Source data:
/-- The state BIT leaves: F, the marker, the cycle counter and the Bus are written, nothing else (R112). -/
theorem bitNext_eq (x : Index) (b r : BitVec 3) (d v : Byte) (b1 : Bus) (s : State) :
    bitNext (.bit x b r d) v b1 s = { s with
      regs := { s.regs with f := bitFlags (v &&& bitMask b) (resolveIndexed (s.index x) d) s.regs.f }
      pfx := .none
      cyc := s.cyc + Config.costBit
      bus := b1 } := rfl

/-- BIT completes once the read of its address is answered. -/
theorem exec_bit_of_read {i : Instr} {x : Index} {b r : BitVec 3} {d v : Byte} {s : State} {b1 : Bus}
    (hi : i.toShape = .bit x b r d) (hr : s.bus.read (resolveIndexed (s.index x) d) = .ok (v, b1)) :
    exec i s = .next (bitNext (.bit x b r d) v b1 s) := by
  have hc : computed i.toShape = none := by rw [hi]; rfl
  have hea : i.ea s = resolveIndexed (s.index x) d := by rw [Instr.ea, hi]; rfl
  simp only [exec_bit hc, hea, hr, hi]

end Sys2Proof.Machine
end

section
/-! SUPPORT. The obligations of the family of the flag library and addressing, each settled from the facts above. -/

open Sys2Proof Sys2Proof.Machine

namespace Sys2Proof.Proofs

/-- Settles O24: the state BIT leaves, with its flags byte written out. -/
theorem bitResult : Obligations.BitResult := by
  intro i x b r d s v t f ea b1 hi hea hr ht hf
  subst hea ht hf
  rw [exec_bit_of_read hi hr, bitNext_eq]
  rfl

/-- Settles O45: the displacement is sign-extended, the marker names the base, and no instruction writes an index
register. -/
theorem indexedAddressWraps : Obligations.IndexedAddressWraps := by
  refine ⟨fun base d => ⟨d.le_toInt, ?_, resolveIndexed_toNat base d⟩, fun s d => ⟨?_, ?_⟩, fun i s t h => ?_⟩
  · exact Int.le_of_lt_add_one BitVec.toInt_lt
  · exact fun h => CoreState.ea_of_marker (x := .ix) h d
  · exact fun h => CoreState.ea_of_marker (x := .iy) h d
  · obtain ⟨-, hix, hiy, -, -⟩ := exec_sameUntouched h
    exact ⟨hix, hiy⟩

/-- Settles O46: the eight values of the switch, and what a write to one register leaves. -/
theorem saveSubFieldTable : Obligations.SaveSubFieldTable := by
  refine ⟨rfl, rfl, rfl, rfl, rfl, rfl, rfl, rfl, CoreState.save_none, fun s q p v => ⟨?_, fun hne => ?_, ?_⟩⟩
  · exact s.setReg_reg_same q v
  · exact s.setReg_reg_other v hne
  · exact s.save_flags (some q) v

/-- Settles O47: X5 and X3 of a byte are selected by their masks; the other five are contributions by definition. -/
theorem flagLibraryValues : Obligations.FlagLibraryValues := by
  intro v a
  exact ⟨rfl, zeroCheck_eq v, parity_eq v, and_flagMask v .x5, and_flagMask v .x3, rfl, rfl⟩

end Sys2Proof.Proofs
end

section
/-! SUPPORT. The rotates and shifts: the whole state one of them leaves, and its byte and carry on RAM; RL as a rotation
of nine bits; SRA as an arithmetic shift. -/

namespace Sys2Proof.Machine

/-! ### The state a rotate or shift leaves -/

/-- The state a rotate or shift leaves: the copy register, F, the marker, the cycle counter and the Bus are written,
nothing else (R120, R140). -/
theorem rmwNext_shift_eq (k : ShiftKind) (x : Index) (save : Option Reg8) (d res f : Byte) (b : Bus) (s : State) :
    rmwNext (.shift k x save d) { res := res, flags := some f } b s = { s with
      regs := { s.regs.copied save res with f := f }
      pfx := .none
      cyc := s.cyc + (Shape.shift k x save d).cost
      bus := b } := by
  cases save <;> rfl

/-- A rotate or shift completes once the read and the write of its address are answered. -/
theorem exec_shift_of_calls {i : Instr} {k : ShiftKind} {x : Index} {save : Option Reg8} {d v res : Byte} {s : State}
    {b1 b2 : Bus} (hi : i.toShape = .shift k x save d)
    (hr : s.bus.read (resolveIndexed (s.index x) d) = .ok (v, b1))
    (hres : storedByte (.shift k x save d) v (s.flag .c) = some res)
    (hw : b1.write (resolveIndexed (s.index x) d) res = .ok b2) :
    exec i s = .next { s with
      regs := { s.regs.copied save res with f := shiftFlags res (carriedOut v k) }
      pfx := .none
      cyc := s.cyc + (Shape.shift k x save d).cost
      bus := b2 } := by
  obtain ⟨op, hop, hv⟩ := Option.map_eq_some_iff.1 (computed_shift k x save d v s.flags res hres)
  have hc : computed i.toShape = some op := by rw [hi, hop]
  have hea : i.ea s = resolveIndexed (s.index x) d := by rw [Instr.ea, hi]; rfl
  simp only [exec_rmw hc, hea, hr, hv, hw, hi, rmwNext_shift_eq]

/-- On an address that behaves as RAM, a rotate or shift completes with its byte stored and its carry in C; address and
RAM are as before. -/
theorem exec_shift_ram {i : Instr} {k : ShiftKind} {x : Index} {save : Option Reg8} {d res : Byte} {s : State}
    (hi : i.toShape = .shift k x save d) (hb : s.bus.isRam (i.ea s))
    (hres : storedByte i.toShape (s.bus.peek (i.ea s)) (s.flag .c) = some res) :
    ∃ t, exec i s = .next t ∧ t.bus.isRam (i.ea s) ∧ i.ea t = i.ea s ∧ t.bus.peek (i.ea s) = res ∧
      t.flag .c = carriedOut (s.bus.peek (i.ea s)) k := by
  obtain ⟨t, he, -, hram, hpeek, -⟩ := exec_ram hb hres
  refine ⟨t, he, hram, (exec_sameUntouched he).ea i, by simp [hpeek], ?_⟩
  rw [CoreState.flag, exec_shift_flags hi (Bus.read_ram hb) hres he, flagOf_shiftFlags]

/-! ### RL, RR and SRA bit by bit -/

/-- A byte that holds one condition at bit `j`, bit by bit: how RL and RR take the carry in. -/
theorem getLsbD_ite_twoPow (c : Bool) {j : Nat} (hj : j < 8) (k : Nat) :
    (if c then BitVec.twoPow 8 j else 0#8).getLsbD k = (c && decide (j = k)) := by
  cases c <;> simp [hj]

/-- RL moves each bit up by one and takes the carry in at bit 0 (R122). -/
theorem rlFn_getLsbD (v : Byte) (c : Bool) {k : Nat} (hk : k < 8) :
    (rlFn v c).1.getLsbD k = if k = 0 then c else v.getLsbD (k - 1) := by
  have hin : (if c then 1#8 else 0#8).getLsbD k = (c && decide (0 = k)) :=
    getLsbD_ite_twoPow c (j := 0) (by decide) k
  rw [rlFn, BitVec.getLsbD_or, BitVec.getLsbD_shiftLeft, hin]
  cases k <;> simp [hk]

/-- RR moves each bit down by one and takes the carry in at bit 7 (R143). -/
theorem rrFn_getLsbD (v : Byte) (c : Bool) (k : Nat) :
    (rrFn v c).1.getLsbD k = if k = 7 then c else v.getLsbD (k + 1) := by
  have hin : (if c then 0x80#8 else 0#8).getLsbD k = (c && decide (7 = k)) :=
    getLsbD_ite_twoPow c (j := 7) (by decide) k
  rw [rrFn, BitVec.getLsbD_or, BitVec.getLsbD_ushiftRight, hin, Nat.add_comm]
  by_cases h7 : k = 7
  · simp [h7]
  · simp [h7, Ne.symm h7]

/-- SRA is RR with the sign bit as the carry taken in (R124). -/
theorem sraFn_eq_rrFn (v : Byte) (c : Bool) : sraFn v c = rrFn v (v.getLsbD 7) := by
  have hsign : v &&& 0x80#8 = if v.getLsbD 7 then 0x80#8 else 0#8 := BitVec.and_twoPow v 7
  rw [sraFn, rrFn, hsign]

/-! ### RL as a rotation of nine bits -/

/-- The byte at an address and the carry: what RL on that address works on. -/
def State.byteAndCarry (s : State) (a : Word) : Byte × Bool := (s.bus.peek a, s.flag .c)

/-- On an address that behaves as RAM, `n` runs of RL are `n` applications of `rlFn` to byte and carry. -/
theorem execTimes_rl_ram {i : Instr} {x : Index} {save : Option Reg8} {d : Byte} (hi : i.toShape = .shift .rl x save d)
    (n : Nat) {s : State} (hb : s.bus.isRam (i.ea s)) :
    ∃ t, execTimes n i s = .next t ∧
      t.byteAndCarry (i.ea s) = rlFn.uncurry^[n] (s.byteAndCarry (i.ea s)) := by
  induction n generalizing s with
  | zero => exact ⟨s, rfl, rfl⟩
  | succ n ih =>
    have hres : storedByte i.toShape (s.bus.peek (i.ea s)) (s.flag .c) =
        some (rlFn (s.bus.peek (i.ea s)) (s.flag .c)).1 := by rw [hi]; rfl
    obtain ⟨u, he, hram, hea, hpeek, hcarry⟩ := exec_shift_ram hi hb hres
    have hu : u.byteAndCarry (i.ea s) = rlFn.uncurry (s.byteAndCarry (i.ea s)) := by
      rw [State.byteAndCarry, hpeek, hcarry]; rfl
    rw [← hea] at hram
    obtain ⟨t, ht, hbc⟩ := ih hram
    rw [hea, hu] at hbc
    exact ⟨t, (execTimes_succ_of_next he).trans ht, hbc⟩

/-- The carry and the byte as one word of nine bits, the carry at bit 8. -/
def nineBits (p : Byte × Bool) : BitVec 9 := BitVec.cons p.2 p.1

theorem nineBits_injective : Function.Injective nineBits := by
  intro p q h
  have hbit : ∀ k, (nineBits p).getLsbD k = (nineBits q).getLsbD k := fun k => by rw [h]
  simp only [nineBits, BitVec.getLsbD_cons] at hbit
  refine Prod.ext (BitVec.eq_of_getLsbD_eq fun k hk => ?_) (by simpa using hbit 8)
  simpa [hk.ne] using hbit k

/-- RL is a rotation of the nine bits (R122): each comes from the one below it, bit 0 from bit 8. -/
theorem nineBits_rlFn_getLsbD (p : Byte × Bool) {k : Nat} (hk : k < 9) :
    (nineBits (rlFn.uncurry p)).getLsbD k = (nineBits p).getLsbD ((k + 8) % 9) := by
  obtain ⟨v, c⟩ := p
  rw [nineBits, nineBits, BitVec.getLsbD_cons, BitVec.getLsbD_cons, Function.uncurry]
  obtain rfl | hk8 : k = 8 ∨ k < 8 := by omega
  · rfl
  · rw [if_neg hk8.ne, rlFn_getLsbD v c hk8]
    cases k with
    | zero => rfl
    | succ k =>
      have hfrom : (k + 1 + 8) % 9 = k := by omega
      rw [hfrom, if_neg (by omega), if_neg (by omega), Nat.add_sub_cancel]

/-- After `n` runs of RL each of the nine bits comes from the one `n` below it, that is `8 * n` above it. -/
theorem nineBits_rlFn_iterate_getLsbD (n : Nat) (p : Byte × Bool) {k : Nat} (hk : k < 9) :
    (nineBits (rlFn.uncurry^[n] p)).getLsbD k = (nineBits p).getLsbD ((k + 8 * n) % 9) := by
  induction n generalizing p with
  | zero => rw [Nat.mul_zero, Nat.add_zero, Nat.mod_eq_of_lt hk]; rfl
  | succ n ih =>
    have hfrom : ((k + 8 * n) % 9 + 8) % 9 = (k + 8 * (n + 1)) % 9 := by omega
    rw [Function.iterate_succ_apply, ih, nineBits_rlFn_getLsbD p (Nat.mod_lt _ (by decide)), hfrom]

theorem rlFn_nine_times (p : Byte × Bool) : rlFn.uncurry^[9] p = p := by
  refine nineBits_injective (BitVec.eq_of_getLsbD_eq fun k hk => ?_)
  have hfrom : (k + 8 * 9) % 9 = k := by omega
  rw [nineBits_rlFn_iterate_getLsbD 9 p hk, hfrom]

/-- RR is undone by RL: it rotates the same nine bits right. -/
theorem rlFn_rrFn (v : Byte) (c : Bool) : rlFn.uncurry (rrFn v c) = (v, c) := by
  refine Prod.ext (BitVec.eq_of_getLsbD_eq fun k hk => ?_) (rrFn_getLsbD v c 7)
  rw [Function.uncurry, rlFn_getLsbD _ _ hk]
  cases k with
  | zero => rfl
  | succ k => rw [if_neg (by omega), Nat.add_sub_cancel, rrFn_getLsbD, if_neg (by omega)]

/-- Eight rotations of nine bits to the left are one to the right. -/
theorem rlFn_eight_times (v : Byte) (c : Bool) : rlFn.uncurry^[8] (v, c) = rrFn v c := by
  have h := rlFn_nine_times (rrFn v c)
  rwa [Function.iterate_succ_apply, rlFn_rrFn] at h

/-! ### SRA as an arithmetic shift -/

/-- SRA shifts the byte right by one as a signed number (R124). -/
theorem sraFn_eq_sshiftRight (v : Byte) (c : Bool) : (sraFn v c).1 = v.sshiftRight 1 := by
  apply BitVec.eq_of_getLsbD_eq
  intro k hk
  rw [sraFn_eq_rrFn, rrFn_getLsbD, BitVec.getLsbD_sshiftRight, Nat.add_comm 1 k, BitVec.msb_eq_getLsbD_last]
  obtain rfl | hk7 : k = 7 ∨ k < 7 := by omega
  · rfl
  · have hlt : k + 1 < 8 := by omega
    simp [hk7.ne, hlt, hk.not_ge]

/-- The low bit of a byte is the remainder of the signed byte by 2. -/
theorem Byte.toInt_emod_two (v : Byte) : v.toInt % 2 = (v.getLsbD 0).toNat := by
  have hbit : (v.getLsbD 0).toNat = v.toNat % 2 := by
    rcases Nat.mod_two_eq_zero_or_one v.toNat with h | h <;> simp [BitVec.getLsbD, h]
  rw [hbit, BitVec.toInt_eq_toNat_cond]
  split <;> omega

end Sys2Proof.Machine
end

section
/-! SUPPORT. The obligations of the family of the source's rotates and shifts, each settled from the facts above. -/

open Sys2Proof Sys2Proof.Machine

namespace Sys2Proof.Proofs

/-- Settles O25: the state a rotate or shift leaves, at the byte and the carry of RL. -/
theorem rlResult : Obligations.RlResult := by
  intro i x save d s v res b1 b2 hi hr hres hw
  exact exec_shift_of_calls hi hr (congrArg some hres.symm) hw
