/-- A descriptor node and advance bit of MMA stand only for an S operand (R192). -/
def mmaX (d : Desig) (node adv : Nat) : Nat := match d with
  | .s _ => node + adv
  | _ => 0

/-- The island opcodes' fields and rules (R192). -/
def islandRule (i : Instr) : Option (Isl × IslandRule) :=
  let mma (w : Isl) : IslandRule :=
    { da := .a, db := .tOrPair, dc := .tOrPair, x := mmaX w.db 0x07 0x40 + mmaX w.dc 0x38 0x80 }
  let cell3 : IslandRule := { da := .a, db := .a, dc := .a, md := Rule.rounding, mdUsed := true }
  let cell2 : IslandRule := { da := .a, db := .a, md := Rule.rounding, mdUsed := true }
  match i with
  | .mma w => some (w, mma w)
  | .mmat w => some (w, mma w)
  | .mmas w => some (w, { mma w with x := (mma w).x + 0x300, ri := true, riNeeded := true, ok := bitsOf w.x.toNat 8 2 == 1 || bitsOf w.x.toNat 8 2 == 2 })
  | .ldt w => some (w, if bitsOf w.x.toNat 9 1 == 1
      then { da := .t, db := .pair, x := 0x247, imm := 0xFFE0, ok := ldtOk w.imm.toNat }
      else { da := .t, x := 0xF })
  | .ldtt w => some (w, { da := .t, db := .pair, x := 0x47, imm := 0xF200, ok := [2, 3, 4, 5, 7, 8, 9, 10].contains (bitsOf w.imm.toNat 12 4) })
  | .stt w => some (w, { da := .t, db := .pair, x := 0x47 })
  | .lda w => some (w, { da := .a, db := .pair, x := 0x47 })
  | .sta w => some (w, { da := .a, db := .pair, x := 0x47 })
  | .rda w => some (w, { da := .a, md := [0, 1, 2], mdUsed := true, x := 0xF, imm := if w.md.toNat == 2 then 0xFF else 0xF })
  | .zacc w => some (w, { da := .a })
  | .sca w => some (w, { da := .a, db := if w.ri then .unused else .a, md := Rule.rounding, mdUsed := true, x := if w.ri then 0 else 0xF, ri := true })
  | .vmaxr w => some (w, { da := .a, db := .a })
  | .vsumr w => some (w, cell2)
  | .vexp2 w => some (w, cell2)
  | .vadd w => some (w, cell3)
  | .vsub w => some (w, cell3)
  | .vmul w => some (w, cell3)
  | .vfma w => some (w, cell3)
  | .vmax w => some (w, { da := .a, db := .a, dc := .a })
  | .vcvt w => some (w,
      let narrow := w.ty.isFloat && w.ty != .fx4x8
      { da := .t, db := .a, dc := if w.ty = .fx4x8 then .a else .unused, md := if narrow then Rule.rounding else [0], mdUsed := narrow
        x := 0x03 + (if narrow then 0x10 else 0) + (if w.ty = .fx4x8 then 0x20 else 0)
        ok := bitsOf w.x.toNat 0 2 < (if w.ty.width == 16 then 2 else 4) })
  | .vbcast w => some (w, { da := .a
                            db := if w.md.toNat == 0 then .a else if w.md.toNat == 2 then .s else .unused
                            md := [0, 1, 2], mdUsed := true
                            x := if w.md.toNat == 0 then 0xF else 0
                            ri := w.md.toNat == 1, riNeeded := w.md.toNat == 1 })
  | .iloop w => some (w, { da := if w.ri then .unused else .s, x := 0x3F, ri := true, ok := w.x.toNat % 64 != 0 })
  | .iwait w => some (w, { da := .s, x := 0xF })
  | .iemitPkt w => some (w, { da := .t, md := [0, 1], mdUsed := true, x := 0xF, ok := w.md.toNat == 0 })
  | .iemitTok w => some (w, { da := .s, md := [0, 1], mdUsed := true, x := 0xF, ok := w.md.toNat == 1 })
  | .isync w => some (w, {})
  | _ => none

> _WHAT THE TASK REQUIRES_: From the line containing "da := .s, md" down to the final line of the data, write out every line exactly; both the first and last of these belong in your answer, and nothing else does.

> _OUTPUT BELOW_:
  | .iemitTok w => some (w, { da := .s, md := [0, 1], mdUsed := true, x := 0xF, ok := w.md.toNat == 1 })
  | .isync w => some (w, {})
  | _ => none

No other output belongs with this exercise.